● Stored data
-- ==== Sys2Proof/Laws/Service.lean ====
section
/-! SUPPORT. What the service routine can write, said once for every service (R98 to R108), and that it never
raises a fault of the block. -/

namespace Sys2Proof.Machine

/-- A body that answers `.ok` of a bind answered `.ok` before. -/
theorem body_bind {α β : Type} {x : Body α} {f : α → Body β} {t : β} (h : (x >>= f) = .ok t) :
    ∃ a, x = .ok a ∧ f a = .ok t := by
  cases x with
  | ok a => exact ⟨a, rfl, h⟩
  | error e => cases h

@[simp] theorem body_ok_bind {α β : Type} (a : α) (f : α → Body β) :
    ((.ok a : Body α) >>= f) = f a := rfl

@[simp] theorem body_error_bind {α β : Type} (e : Halt) (f : α → Body β) :
    ((.error e : Body α) >>= f) = .error e := rfl

/-- What a service leaves as it was, and what it can write: coefficients, the queue and the next slot, the
draw counter, and at most one transmission. -/
structure ServiceFrame (s t : State) : Prop where
  cfg : t.cfg = s.cfg
  blk : t.blk = s.blk
  ckAcc : t.ckAcc = s.ckAcc
  self : t.self = s.self
  fs : t.fs = s.fs
  pbuf : t.pbuf = s.pbuf
  rnd : t.rnd = s.rnd
  port : t.port = s.port
  res : t.res = s.res
  pid : t.pid = { s.pid with kp := t.pid.kp, ki := t.pid.ki, kd := t.pid.kd }
  sch : t.sch = { s.sch with queue := t.sch.queue, next := t.sch.next }
  events : t.events = s.events ∨ ∃ bytes, t.events = s.events ++ [.tx bytes]

theorem ServiceFrame.refl (s : State) : ServiceFrame s s := by constructor <;> first | rfl | exact .inl rfl

/-- A frame that transmits nothing, followed by a reply. -/
theorem ServiceFrame.then_reply {s u t : State} {ty : Byte} {p : List Byte} (h : ServiceFrame s u)
    (he : u.events = s.events) (hr : reply ty p u = .ok t) : ServiceFrame s t := by
  obtain rfl | ⟨bytes, rfl⟩ := reply_cases hr
  · exact h
  · obtain ⟨h1, h2, h3, h4, h5, h6, h7, h8, h9, h10, h11, -⟩ := h
    exact ⟨h1, h2, h3, h4, h5, h6, h7, h8, h9, h10, h11, .inr ⟨bytes, by simp [he]⟩⟩

/-- Offering a batch is a frame. -/
theorem ServiceFrame.enqueue (b : Batch) (s : State) : ServiceFrame s (enqueue b s) := by
  constructor <;> first | rfl | exact .inl rfl

theorem ServiceFrame.stop (s : State) : ServiceFrame s (stopMotion s) := by
  constructor <;> first | rfl | exact .inl rfl

theorem ServiceFrame.draw (s : State) : ServiceFrame s s.countDraw := by
  constructor <;> first | rfl | exact .inl rfl

theorem ServiceFrame.coefficients (kp ki kd : F32) (s : State) :
    ServiceFrame s (setCoefficients kp ki kd s).1 := by
  unfold setCoefficients
  split
  · constructor <;> first | rfl | exact .inl rfl
  · exact .refl s

/-- Loading coefficients keeps the rest of the PID registers (R125). -/
theorem setCoefficients_cases (kp ki kd : F32) (s : State) :
    ∃ p, (setCoefficients kp ki kd s).1 = { s with pid := p } ∧
      p = { s.pid with kp := p.kp, ki := p.ki, kd := p.kd } := by
  unfold setCoefficients
  split <;> exact ⟨_, rfl, rfl⟩

theorem setCoefficients_events (kp ki kd : F32) (s : State) :
    (setCoefficients kp ki kd s).1.events = s.events := by
  unfold setCoefficients
  split <;> rfl

/-! ### Each service -/

theorem servePing_frame {s t : State} (h : servePing s = .ok t) : ServiceFrame s t :=
  (ServiceFrame.refl s).then_reply rfl (pidOnly_ok h).2

theorem serveSelftest_frame {s t : State} (h : serveSelftest s = .ok t) : ServiceFrame s t :=
  (ServiceFrame.enqueue _ s).then_reply rfl (pidOnly_ok h).2

theorem serveReadvalue_frame {s t : State} (h : serveReadvalue s = .ok t) : ServiceFrame s t :=
  (ServiceFrame.draw s).then_reply rfl (pidOnly_ok h).2

theorem serveSleep_frame {s t : State} (h : serveSleep s = .ok t) : ServiceFrame s t :=
  (ServiceFrame.stop s).then_reply rfl (pidOnly_ok h).2

theorem serveUnknown_frame {s t : State} (h : serveUnknown s = .ok t) : ServiceFrame s t :=
  (ServiceFrame.refl s).then_reply rfl (pidOnly_ok h).2

theorem serveSetcoeff_frame {s t : State} (h : serveSetcoeff s = .ok t) : ServiceFrame s t := by
  unfold serveSetcoeff at h
  split at h
  · exact (ServiceFrame.refl s).then_reply rfl h
  · obtain ⟨kp, -, h⟩ := body_bind h
    obtain ⟨ki, -, h⟩ := body_bind h
    obtain ⟨kd, -, h⟩ := body_bind h
    unfold replyToSetcoeff at h
    split at h <;>
      exact (ServiceFrame.coefficients kp ki kd s).then_reply (setCoefficients_events kp ki kd s) h

theorem offerPayload_frame {s t : State} (h : offerPayload s = .ok t) : ServiceFrame s t := by
  unfold offerPayload at h
  split at h
  · exact (ServiceFrame.refl s).then_reply rfl h
  · obtain ⟨n, -, h⟩ := body_bind h
    split at h
    · exact (ServiceFrame.refl s).then_reply rfl h
    · obtain ⟨b, -, h⟩ := body_bind h
      unfold replyToSetbatch at h
      split at h <;> exact (ServiceFrame.enqueue b s).then_reply rfl h

theorem serveSetbatch_frame {s t : State} (h : serveSetbatch s = .ok t) : ServiceFrame s t :=
  offerPayload_frame (pidOnly_ok h).2

/-- Everything the service routine can write (R98). -/
theorem service_frame {s t : State} (h : service s = .ok t) : ServiceFrame s t := by
  unfold service at h
  split at h
  · exact servePing_frame h
  split at h
  · exact serveSelftest_frame h
  split at h
  · exact serveReadvalue_frame h
  split at h
  · exact serveSetcoeff_frame h
  split at h
  · exact serveSetbatch_frame h
  split at h
  · exact serveSleep_frame h
  · exact serveUnknown_frame h

/-! ### No service raises a fault of the block (R39, R142) -/

/-- A body that raises no fault of the block. -/
def NoRaise {α : Type} (x : Body α) : Prop := ∀ info, x ≠ .error (.raise info)

theorem NoRaise.ok {α : Type} (a : α) : NoRaise (.ok a : Body α) := by intro info h; cases h

theorem NoRaise.bind {α β : Type} {x : Body α} {f : α → Body β} (hx : NoRaise x)
    (hf : ∀ a, x = .ok a → NoRaise (f a)) : NoRaise (x >>= f) := by
  intro info h
  cases x with
  | ok a => exact hf a rfl info h
  | error e =>
    cases h
    exact hx info rfl

theorem NoRaise.pidOnly {α : Type} {s : State} {body : Body α} (h : NoRaise body) :
    NoRaise (pidOnly s body) := by
  unfold Machine.pidOnly
  split
  · exact h
  · intro info h; cases h

theorem NoRaise.reply (ty : Byte) (p : List Byte) (s : State) : NoRaise (reply ty p s) :=
  fun _ => reply_not_raise

/-- A read within the frame raises nothing (R39). -/
theorem NoRaise.memRead {s : State} {a n : Nat} (h : a + n ≤ s.fs.size.toNat) :
    NoRaise (memRead s a n) := by
  intro info hm
  unfold Machine.memRead at hm
  rw [if_neg (by omega)] at hm
  split at hm <;> cases hm

theorem NoRaise.memRead16 {s : State} {a : Nat} (h : a + 2 ≤ s.fs.size.toNat) :
    NoRaise (memRead16 s a) :=
  (NoRaise.memRead h).bind fun _ _ => .ok _

theorem NoRaise.memRead32 {s : State} {a : Nat} (h : a + 4 ≤ s.fs.size.toNat) :
    NoRaise (memRead32 s a) :=
  (NoRaise.memRead h).bind fun _ _ => .ok _

theorem NoRaise.readSetpoints {s : State} {a n : Nat} (h : a + 4 * n ≤ s.fs.size.toNat) :
    NoRaise (readSetpoints s a n) := by
  induction n generalizing a with
  | zero => exact .ok _
  | succ n ih =>
    unfold Machine.readSetpoints
    refine (NoRaise.memRead16 (by omega)).bind fun _ _ => ?_
    refine (NoRaise.memRead16 (by omega)).bind fun _ _ => ?_
    exact (ih (by omega)).bind fun _ _ => .ok _

theorem serveSetcoeff_noRaise (s : State) : NoRaise (serveSetcoeff s) := by
  unfold serveSetcoeff
  split
  · exact .reply _ _ _
  · rename_i h
    have h12 : s.fs.size.toNat = 12 := by
      have : s.fs.size = 12 := by simpa using h
      rw [this]; rfl
    refine (NoRaise.memRead32 (by omega)).bind fun _ _ => ?_
    refine (NoRaise.memRead32 (by omega)).bind fun _ _ => ?_
    refine (NoRaise.memRead32 (by omega)).bind fun _ _ => ?_
    unfold replyToSetcoeff
    split <;> exact .reply _ _ _

theorem offerPayload_noRaise (s : State) : NoRaise (offerPayload s) := by
  unfold offerPayload
  split
  · exact .reply _ _ _
  · refine (NoRaise.memRead16 (by omega)).bind fun n _ => ?_
    split
    · exact .reply _ _ _
    · refine NoRaise.bind ?_ fun b _ => ?_
      · refine (NoRaise.memRead16 (by omega)).bind fun _ _ => ?_
        refine (NoRaise.memRead16 (by omega)).bind fun _ _ => ?_
        exact (NoRaise.readSetpoints (by omega)).bind fun _ _ => .ok _
      · unfold replyToSetbatch
        split <;> exact .reply _ _ _

theorem serveSetbatch_noRaise (s : State) : NoRaise (serveSetbatch s) := (offerPayload_noRaise s).pidOnly

/-- The service routine raises no fault of the block. -/
theorem service_noRaise (s : State) : NoRaise (service s) := by
  unfold service
  split
  · exact (NoRaise.reply _ _ _).pidOnly
  split
  · exact (NoRaise.reply _ _ _).pidOnly
  split
  · exact (NoRaise.reply _ _ _).pidOnly
  split
  · exact serveSetcoeff_noRaise s
  split
  · exact serveSetbatch_noRaise s
  split
  · exact (NoRaise.reply _ _ _).pidOnly
  · exact (NoRaise.reply _ _ _).pidOnly

/-! ### Diagnostic codes -/

theorem serveDiagPing_frame {s t : State} (h : serveDiagPing s = .ok t) : ServiceFrame s t := by
  cases (pidOnly_ok h).2
  constructor <;> first | rfl | exact .inr ⟨_, rfl⟩

theorem serveDiagSelftest_frame {s t : State} (h : serveDiagSelftest s = .ok t) : ServiceFrame s t := by
  cases (pidOnly_ok h).2
  constructor <;> first | rfl | exact .inr ⟨_, rfl⟩

theorem serveDiagValue_frame {s t : State} (h : serveDiagValue s = .ok t) : ServiceFrame s t := by
  cases (pidOnly_ok h).2
  constructor <;> first | rfl | exact .inr ⟨_, rfl⟩

/-! ### The service routine by instruction -/

/-- The service routine runs the body of the instruction the type byte decodes to (R65, R98). -/
theorem service_of_type {s : State} {i : Instr} (h : decodeType s.cfg s.fs.type = some i)
    (hr : s.inRun) : commit s (service s) = exec i s := by
  unfold decodeType at h
  unfold service
  split at h
  · cases h; rename_i hb; rw [if_pos hb]; exact (wireGate_run hr).symm
  rename_i h1
  rw [if_neg h1]
  split at h
  · cases h; rename_i hb; rw [if_pos hb]; exact (wireGate_run hr).symm
  rename_i h2
  rw [if_neg h2]
  split at h
  · cases h; rename_i hb; rw [if_pos hb]; exact (wireGate_run hr).symm
  rename_i h3
  rw [if_neg h3]
  split at h
  · cases h; rename_i hb; rw [if_pos hb]; exact (wireGate_run hr).symm
  rename_i h4
  rw [if_neg h4]
  split at h
  · cases h; rename_i hb; rw [if_pos hb]; exact (wireGate_run hr).symm
  rename_i h5
  rw [if_neg h5]
  split at h
  · cases h; rename_i hb; rw [if_pos hb]; exact (wireGate_run hr).symm
  rename_i h6
  rw [if_neg h6]
  split at h
  · cases h; exact (wireGate_run hr).symm
  · cases h

end Sys2Proof.Machine
end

● Task brief
The line above containing "(e : Halt) (f", the line containing "a reply. -/", and every line between them are to be transcribed exactly; no other line is wanted.

● Result
@[simp] theorem body_error_bind {α β : Type} (e : Halt) (f : α → Body β) :
    ((.error e : Body α) >>= f) = .error e := rfl

/-- What a service leaves as it was, and what it can write: coefficients, the queue and the next slot, the
draw counter, and at most one transmission. -/
structure ServiceFrame (s t : State) : Prop where
  cfg : t.cfg = s.cfg
  blk : t.blk = s.blk
  ckAcc : t.ckAcc = s.ckAcc
  self : t.self = s.self
  fs : t.fs = s.fs
  pbuf : t.pbuf = s.pbuf
  rnd : t.rnd = s.rnd
  port : t.port = s.port
  res : t.res = s.res
  pid : t.pid = { s.pid with kp := t.pid.kp, ki := t.pid.ki, kd := t.pid.kd }
  sch : t.sch = { s.sch with queue := t.sch.queue, next := t.sch.next }
  events : t.events = s.events ∨ ∃ bytes, t.events = s.events ++ [.tx bytes]

theorem ServiceFrame.refl (s : State) : ServiceFrame s s := by constructor <;> first | rfl | exact .inl rfl

/-- A frame that transmits nothing, followed by a reply. -/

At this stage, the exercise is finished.